Paganism is not one religion
Paganism is not one religion, but a collection of sects tucked under the umbrella of the pagan path. These are like the many denominations under the cap of Christianity.
The most common organized religion within paganism is Wicca. However, while Wiccans are indeed pagan, not all pagans are Wiccan; similarly, not all pagans are devil worshippers, and not all Christians are Catholic.
Pagan, in its purest form, refers to ancient ways. It harkens to a time when legends and lore of Greek, Norse, and Egyptian gods and goddesses intermingled with long-held mortal beliefs in multiple deities.
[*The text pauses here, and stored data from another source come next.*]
-- ==== Sys2Proof/Machine/Enrol.lean ====
section
/-! DEFINITION. The session commands (R509): owner keys, RDMA regions, queue pairs, subscriptions, Ethernet ports, and the end of
a session (R508). -/

namespace Sys2Proof.Machine

/-- An owner public key's length. -/
def keyLen : Nat := 133

/-- Bytes between the records of a queue pair's receive ring (R499). -/
def qpRecordBytes : Nat := 0x1040

namespace State

/-! ### The session of a request -/

/-- The session that holds a mailbox. -/
def sessionAt (s : State) (m : Nat) : Option Session := s.sessions.find? fun x => x.mailbox == m

def sessionIs (s : State) (m : Nat) (ok : Session → Bool) : Bool :=
  match s.sessionAt m with
  | some x => ok x
  | none => false

def modSessionAt (s : State) (m : Nat) (f : Session → Session) : State :=
  match s.sessionAt m with
  | some x => s.modSession x.id f
  | none => s

/-- session.enrol of one kind: `n` bytes of fields. A kind that R509 does not list breaks the kind's own field, and a request of
another kind is left to its own row. DEDUCED, log 88. -/
def enrol (s : State) (m kind n : Nat) (ok : Session → Bool) (fails : List Deny) (go : State) : State :=
  let k := s.arg m 0 1
  let g : Gate := { code := 0x103, auth := [.s], unowned := true, early := true }
  if 8 < k then s.command g m (s.reqLen m) (deny true .badOperand 0 ++ deny (!s.sessionIs m ok) .badState 0) s
  else if k ≠ kind then s
  else s.command g m (8 + n) (deny (s.arg m 1 7 != 0) .badOperand 1 ++ deny (!s.sessionIs m ok) .badState 0 ++ fails) go

def sessionOpen (x : Session) : Bool := x.state == .opened

/-! ### Owner keys -/

def ownerAddFails (s : State) (m : Nat) : List Deny :=
  deny (s.starter.owners.contains (s.argBytes m 8 keyLen)) .exists_ 8 ++ deny (decide (8 ≤ s.starter.owners.length)) .badState 0

/-- The key is enrolled; a CLAIM session becomes OPEN. -/
def ownerAdd (s : State) (m : Nat) : State :=
  let key := s.argBytes m 8 keyLen
  let s1 : State := { s with starter := { s.starter with owners := s.starter.owners ++ [key] } }
  (s1.modSessionAt m fun x => { x with state := .opened }).finishOk m (toLe 8 (ownerKeyId key).toNat)

def argKeyId (s : State) (m : Nat) : W64 := BitVec.ofNat 64 (s.arg m 8 8)

def ownerRevokeFails (s : State) (m : Nat) : List Deny :=
  deny (!s.starter.owners.any fun k => ownerKeyId k == s.argKeyId m) .noSuch 8 ++
    deny (decide (s.starter.owners.length ≤ 1)) .badState 0

/-- The sessions opened with a key, in the order of their list. -/
def sessionsOf (s : State) (id : W64) : List Session := s.sessions.filter fun x => !x.claim && x.keyId == id

/-- The key is revoked: other sessions opened with it close at once, the requester's after its response. DEDUCED, log 91. -/
def ownerRevoke (s : State) (m : Nat) : State :=
  let id := s.argKeyId m
  let s1 : State := { s with starter := { s.starter with owners := s.starter.owners.filter fun k => ownerKeyId k != id } }
  let s2 := ((s1.sessionsOf id).filter fun x => x.mailbox != m).foldl (fun s x => s.startClosing x.id true) s1
  let s3 := s2.finishOk m []
  ((s3.sessionsOf id).filter fun x => x.mailbox == m).foldl (fun s x => s.startClosing x.id true) s3

/-! ### RDMA regions -/

/-- Whether a range meets a snapshot pool or a shadow region. -/
def meetsPools (s : State) (a n : Nat) : Bool :=
  (s.jobs.flatMap Job.pools ++ s.shadowRegions).any fun r => r.meets a n

def regionAddFails (s : State) (m : Nat) : List Deny :=
  let a := s.arg m 8 8
  let n := s.arg m 16 8
  deny (!inEdern a n || s.meetsPools a n) .badOperand 8 ++ deny (n == 0) .badOperand 16 ++
    deny (decide (4 ≤ s.arg m 24 1)) .badOperand 24 ++
    deny (s.sessionIs m fun x => decide (64 ≤ x.regions.length)) .badState 0

/-- The keys in use: doorbell keys and region keys of every session. -/
def rdmaKeys (s : State) : List W32 := s.sessions.flatMap fun y => y.doorbellKey :: y.regions.map RdmaRegion.key

def regionAdd (s : State) (m : Nat) : State :=
  let (key, s1) := s.freshId s.rdmaKeys
  let rights := s.arg m 24 1
  let r : RdmaRegion := { key := key, base := s.arg m 8 8, len := s.arg m 16 8, read := bitAt rights 0, write := bitAt rights 1 }
  (s1.modSessionAt m fun x => { x with regions := x.regions ++ [r] }).finishOk m (toLe 4 key.toNat)

def argKey (s : State) (m : Nat) : W32 := BitVec.ofNat 32 (s.arg m 8 4)

def regionRemoveFails (s : State) (m : Nat) : List Deny :=
  deny (!s.sessionIs m fun x => x.regions.any fun r => r.key == s.argKey m) .noSuch 8

def regionRemove (s : State) (m : Nat) : State :=
  (s.modSessionAt m fun x => { x with regions := x.regions.filter fun r => r.key != s.argKey m }).finishOk m []

/-! ### Queue pairs -/

def qpRingBytes (s : State) (m : Nat) : Nat := 0x40 + s.arg m 42 4 * qpRecordBytes

def qpConnectFails (s : State) (m : Nat) : List Deny :=
  let mine := match s.sessionAt m with
    | some x => (s.qps.filter fun q => q.session == x.id).length
    | none => 0
  deny (decide (7 < s.arg m 8 1)) .badOperand 8 ++ deny (decide (2 < s.arg m 9 1)) .badOperand 9 ++
    deny (s.arg m 11 1 != 0) .badOperand 11 ++ deny (!inEdern (s.arg m 34 8) (s.qpRingBytes m)) .badOperand 34 ++
    deny (!powerIn (s.arg m 42 4) 6 20) .badOperand 42 ++
    deny (decide (64 ≤ mine) || decide (256 ≤ s.qps.length)) .badState 0

/-- The lowest queue pair number from 2 that is free. DESIGN CHOICE, log 11. -/
def freeQpn (s : State) : Nat := ((List.range' 2 257).find? fun n => (s.qp? n).isNone).getD 2

/-- A queue pair on its port, its receive ring's header written; its start PSN is free.
DESIGN CHOICE, log 11; DEDUCED, log 71, DEDUCED, log 88. -/
def qpConnect (s : State) (m : Nat) : State :=
  let (v, s1) := s.fresh
  let psn := v.toNat % 2 ^ 24
  let n := s.freeQpn
  match s.sessionAt m with
  | none => s
  | some x =>
    let q : Qp :=
      { qpn := n, port := s.arg m 8 1, session := x.id, mtu := 1024 * 2 ^ s.arg m 9 1, rnr := s.arg m 10 1
        hostQpn := s.arg m 12 3, hostPsn := s.arg m 15 3, psn := psn
        gid := BitVec.ofNat 128 (s.arg m 18 16), ringBase := s.arg m 34 8, ringSlots := s.arg m 42 4 }
    (({ s1 with qps := s1.qps ++ [q] } : State).initRing q.ringBase q.ringSlots).finishOk m (toLe 3 n ++ toLe 3 psn)

/-- Whether the queue pair that the request names is the session's. -/
def ownQp (s : State) (m : Nat) : Bool :=
  s.sessionIs m fun x => s.qps.any fun q => q.qpn == s.arg m 8 3 && q.session == x.id

def qpDestroyFails (s : State) (m : Nat) : List Deny := deny (!s.ownQp m) .noSuch 8

def qpDestroy (s : State) (m : Nat) : State :=
  ({ s with qps := s.qps.filter fun q => q.qpn != s.arg m 8 3 } : State).finishOk m []

/-! ### Subscriptions (R504) -/

/-- An event queue that a session may subscribe to: a job's, or its own device event queue. -/
def pushable (s : State) (m : Nat) : Option RingQ :=
  s.rings.find? fun r => r.id == s.arg m 8 2 && r.kind == .event && (r.job.isSome || r.id == 0xFF00 + m)

def subscribed (s : State) (m : Nat) : Bool := s.sessionIs m fun x => x.subs.any fun y => y.1 == s.arg m 8 2

/-- The subscriptions of R509; the device event queue's pushes are the session's own and do not count. DEDUCED, log 88. -/
def subscribeFails (s : State) (m : Nat) : List Deny :=
  deny (s.pushable m).isNone .noSuch 8 ++ deny (s.subscribed m) .exists_ 8 ++
    deny (s.sessionIs m fun x => decide (8 ≤ (x.subs.filter fun y => y.1 != 0xFF00 + m).length)) .badState 0

/-- Pushes start from the ring's write_index. -/
def subscribe (s : State) (m : Nat) : State :=
  match s.pushable m with
  | some r => (s.modSessionAt m fun x => { x with subs := x.subs ++ [(r.id, s.read64 r.base)] }).finishOk m []
  | none => s

def unsubscribeFails (s : State) (m : Nat) : List Deny := deny (!s.subscribed m) .noSuch 8

def unsubscribe (s : State) (m : Nat) : State :=
  (s.modSessionAt m fun x => { x with subs := x.subs.filter fun y => y.1 != s.arg m 8 2 }).finishOk m []

/-! ### Ethernet ports (R491 to R496) -/

def netPortFails (s : State) (m : Nat) : List Deny :=
  let u (o : Nat) : Nat := s.arg m o 1
  deny (decide (7 < u 8)) .badOperand 8 ++ deny (decide (1 < u 9)) .badOperand 9 ++ deny (decide (2 < u 10)) .badOperand 10 ++
    deny (decide (1 < u 12)) .badOperand 12 ++ deny (decide (7 < u 13)) .badOperand 13 ++ deny (decide (7 < u 14)) .badOperand 14 ++
    deny (u 15 != 0) .badOperand 15 ++ deny (decide (4095 < s.arg m 16 2)) .badOperand 16 ++
    deny (decide (32 < u 18)) .badOperand 18 ++ deny (u 19 != 0) .badOperand 19

/-- An IPv4 address of a message, little-endian (R10). -/
def argV4 (s : State) (m o : Nat) : W32 := BitVec.ofNat 32 (s.arg m o 4)

/-- The value that NET_PORT writes to `eth.ethN.ctl`; the port stays on or off. DEDUCED, log 90. -/
def netCtl (s : State) (m : Nat) : Nat :=
  bit (s.ethPort (s.arg m 8 1)).enable 0 ||| s.arg m 9 1 <<< 1 ||| s.arg m 11 1 <<< 4 ||| s.arg m 10 1 <<< 12 |||
    s.arg m 14 1 <<< 14 ||| s.arg m 13 1 <<< 17 ||| s.arg m 16 2 <<< 20 ||| s.arg m 12 1 <<< 32

/-- The static address, or DHCPv4 again, which has no address until a lease comes. DEDUCED, log 89. -/
def netAddress (e : Nat) (addr gateway : W32) (len : Nat) (s : State) : State :=
  s.modEth e fun x =>
    if addr ≠ 0 then { x with fixed := some (addr, len, gateway), ipv4 := addr }
    else if x.fixed.isSome then { x with fixed := none, ipv4 := 0 } else x

def netPort (s : State) (m : Nat) : State :=
  let e := s.arg m 8 1
  (netAddress e (s.argV4 m 20) (s.argV4 m 24) (s.arg m 18 1) (s.ethControl e (s.netCtl m))).finishOk m []

/-! ### session.close (R508) -/

/-- The response, then CLOSE. DEDUCED, log 91. -/
def sessionClose (s : State) (m : Nat) : State :=
  let s1 := s.finishOk m []
  match s1.sessionAt m with
  | some x => s1.startClosing x.id true
  | none => s1

end State

/-! ### The rows -/

def execSessionClose (m : Fin 64) (s : State) : Host.Outcome State Fault Refusal :=
  .next (s.command { code := 0x104, auth := [.s], unowned := true, early := true } m.val 0
    (deny (!s.sessionIs m.val fun x => x.state == .opened || x.state == .claim) .badState 0) (s.sessionClose m.val))

def execOwnerAdd (m : Fin 64) (s : State) : Host.Outcome State Fault Refusal :=
  .next (s.enrol m.val 0 keyLen (fun x => State.sessionOpen x || x.state == .claim) (s.ownerAddFails m.val) (s.ownerAdd m.val))

def execOwnerRevoke (m : Fin 64) (s : State) : Host.Outcome State Fault Refusal :=
  .next (s.enrol m.val 1 8 State.sessionOpen (s.ownerRevokeFails m.val) (s.ownerRevoke m.val))

def execRegionAdd (m : Fin 64) (s : State) : Host.Outcome State Fault Refusal :=
  .next (s.enrol m.val 2 17 State.sessionOpen (s.regionAddFails m.val) (s.regionAdd m.val))

def execRegionRemove (m : Fin 64) (s : State) : Host.Outcome State Fault Refusal :=
  .next (s.enrol m.val 3 4 State.sessionOpen (s.regionRemoveFails m.val) (s.regionRemove m.val))

def execQpConnect (m : Fin 64) (s : State) : Host.Outcome State Fault Refusal :=
  .next (s.enrol m.val 4 38 State.sessionOpen (s.qpConnectFails m.val) (s.qpConnect m.val))

def execQpDestroy (m : Fin 64) (s : State) : Host.Outcome State Fault Refusal :=
  .next (s.enrol m.val 5 3 State.sessionOpen (s.qpDestroyFails m.val) (s.qpDestroy m.val))

def execSubscribe (m : Fin 64) (s : State) : Host.Outcome State Fault Refusal :=
  .next (s.enrol m.val 6 2 State.sessionOpen (s.subscribeFails m.val) (s.subscribe m.val))

def execUnsubscribe (m : Fin 64) (s : State) : Host.Outcome State Fault Refusal :=
  .next (s.enrol m.val 7 2 State.sessionOpen (s.unsubscribeFails m.val) (s.unsubscribe m.val))

def execNetPort (m : Fin 64) (s : State) : Host.Outcome State Fault Refusal :=
  .next (s.enrol m.val 8 20 State.sessionOpen (s.netPortFails m.val) (s.netPort m.val))

end Sys2Proof.Machine
end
Modern or neo-paganism still encompasses a following who honor and worship a multitude of gods and goddesses. Contrarily, some pagans do not subscribe to a belief in deities, while others connect with a single divine entity.
Some pagans inherit their beliefs system from ancestral history. Descendants of known pagans are natural-born witches who may opt to carry on family tradition or walk a different path. Other witches follow their intuition, curiosity, or an inexplicable draw to elements contained within the pagan ways.
Covens are groups of witches and pagans who choose to practice their faith as a united group. There are also solitary practitioners who prefer to work alone.
Some who follow the pagan path believe in spell work and energy shifting through ceremony and ritual; others foster healing arts with herbs, oils, and plant-based medicine. Some pagans work with crystal energies and healing practices such as Reiki and the alignment of the chakra system, color magic, and those who specialize in divination through the arts of reading palms, tarot, tea leaves, and other psychic conduits.